**Task instructions**.
In the data, find each line where the word "exact" appears and list that line.

*** Material for this exercise Section Begins ***

-- ==== Sys2Proof/Laws/Transition.lean ====
section
/-! SUPPORT. The ways the core in focus makes its own transition (60_exceptions.md R201), and what each keeps. -/

namespace Sys2Proof.Machine

/-- A next state of the core's own transition comes from an IRQ acceptance, an instruction, or a raise of the fetch. -/
theorem coreTransition_cases {s t : State} (h : coreTransition s = .next t) :
    (acceptEnabled s = true ∧ t = acceptIrq s.begun)
      ∨ (acceptEnabled s = false ∧ stepEnabled s = true
        ∧ ((∃ i u, fetch s.begun = .ok i u ∧ exec i u = .next t)
          ∨ ∃ e u, fetch s.begun = .error e u ∧ t = dieAtFetch e s u)) := by
  unfold coreTransition at h
  cases ha : acceptEnabled s with
  | true => simp only [ha, if_true, Host.Outcome.next.injEq] at h; exact .inl ⟨rfl, h.symm⟩
  | false =>
    cases hs : stepEnabled s with
    | true =>
      simp only [ha, hs, if_true, Bool.false_eq_true, if_false] at h
      cases hf : fetch s.begun with
      | ok i u => rw [hf] at h; exact .inr ⟨rfl, rfl, .inl ⟨i, u, rfl, h⟩⟩
      | error e u => rw [hf] at h; simp only [Host.Outcome.next.injEq] at h; exact .inr ⟨rfl, rfl, .inr ⟨e, u, rfl, h.symm⟩⟩
    | false =>
      simp only [ha, hs, Bool.false_eq_true, if_false, stuck] at h
      split at h
      · cases h
      · split at h
        · cases h
        · split at h <;> cases h

/-- A turn of the core in focus is its own transition, whichever way the script says so. -/
theorem step_of_ownTurn {s : State} (h : OwnTurn s) :
    ∃ u : State, u.core = s.core ∧ u.cfg = s.cfg ∧ u.mc = s.mc ∧ u.begun = s.onTurn ∧ step s = coreTransition u := by
  rcases h with h | ⟨r, h⟩
  · exact ⟨s, rfl, rfl, rfl, by simp [State.begun, State.onTurn, h], by simp [step, h]⟩
  · exact ⟨{ s with agenda := r }, rfl, rfl, rfl, by simp [State.begun, State.onTurn, h], by simp [step, h]⟩

/-- A step that is due fetches and then runs the instruction, or dies at the fetch. -/
theorem step_of_stepDue {s : State} (h : StepDue s) :
    (∀ i t, fetch s.onTurn = .ok i t → step s = exec i t)
      ∧ ∀ e t, fetch s.onTurn = .error e t → step s = .next (die e (fetchSite s) t) := by
  obtain ⟨u, hu, hc, hm, hb, hs⟩ := step_of_ownTurn h.turn
  have hae : acceptEnabled u = false := by
    simp only [acceptEnabled, hu]
    rcases h.noIrq with h | h <;> simp [h]
  have hse : stepEnabled u = true := by simp [stepEnabled, hu, h.alive, h.running, h.awake]
  constructor
  · intro i t hf
    rw [hs]; unfold coreTransition; simp [hae, hse, hb, hf]
  · intro i t hf
    rw [hs]; unfold coreTransition; simp [hae, hse, hb, hf, dieAtFetch, hu]; rfl

theorem fetch_keeps {s u : State} {i : Instr} (h : fetch s = .ok i u) :
    u.core.regs = s.core.regs ∧ u.cfg = s.cfg ∧ u.core.booted = s.core.booted ∧ u.core.alive = s.core.alive := by
  have := Same.fetch.ok h
  simp only [State.offFetch, State.mk.injEq, Core.mk.injEq] at this
  simp_all

theorem fetch_error_keeps {s u : State} {e : Exc} (h : fetch s = .error e u) :
    u.core.regs = s.core.regs ∧ u.cfg = s.cfg ∧ u.core.booted = s.core.booted ∧ u.core.alive = s.core.alive := by
  have := Same.fetch.error h
  simp only [State.offFetch, State.mk.injEq, Core.mk.injEq] at this
  simp_all

/-- What the die transition leaves: the registers, the interrupt stacks, a halted core with exit code 1 and a fault record
(60_exceptions.md R206). -/
theorem die_leaves (e : Exc) (site : FaultSite) (s : State) :
    (die e site s).core.regs = s.core.regs ∧ (die e site s).core.alive = false ∧ (die e site s).core.exitCode = 1
      ∧ (die e site s).core.fault.isSome = true ∧ (die e site s).core.istack = s.core.istack
      ∧ (die e site s).core.idle = s.core.idle ∧ (die e site s).core.booted = s.core.booted := by
  obtain ⟨-, -, h3, -, k2, k3, -, k5, k6, k7, -, k9, -, -⟩ := die_spec e site s
  refine ⟨h3, k3, k6, ?_, k9, k5, k2⟩
  rw [k7]
  show (s.doomed e site).core.fault.isSome = true
  cases hh : s.core.fault <;> simp [State.doomed, hh]

end Sys2Proof.Machine
end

*** Material for this exercise Section Ends ***

**Answer section**.
  | true => simp only [ha, if_true, Host.Outcome.next.injEq] at h; exact .inl ⟨rfl, h.symm⟩
      | ok i u => rw [hf] at h; exact .inr ⟨rfl, rfl, .inl ⟨i, u, rfl, h⟩⟩
      | error e u => rw [hf] at h; simp only [Host.Outcome.next.injEq] at h; exact .inr ⟨rfl, rfl, .inr ⟨e, u, rfl, h.symm⟩⟩
  · exact ⟨s, rfl, rfl, rfl, by simp [State.begun, State.onTurn, h], by simp [step, h]⟩
  · exact ⟨{ s with agenda := r }, rfl, rfl, rfl, by simp [State.begun, State.onTurn, h], by simp [step, h]⟩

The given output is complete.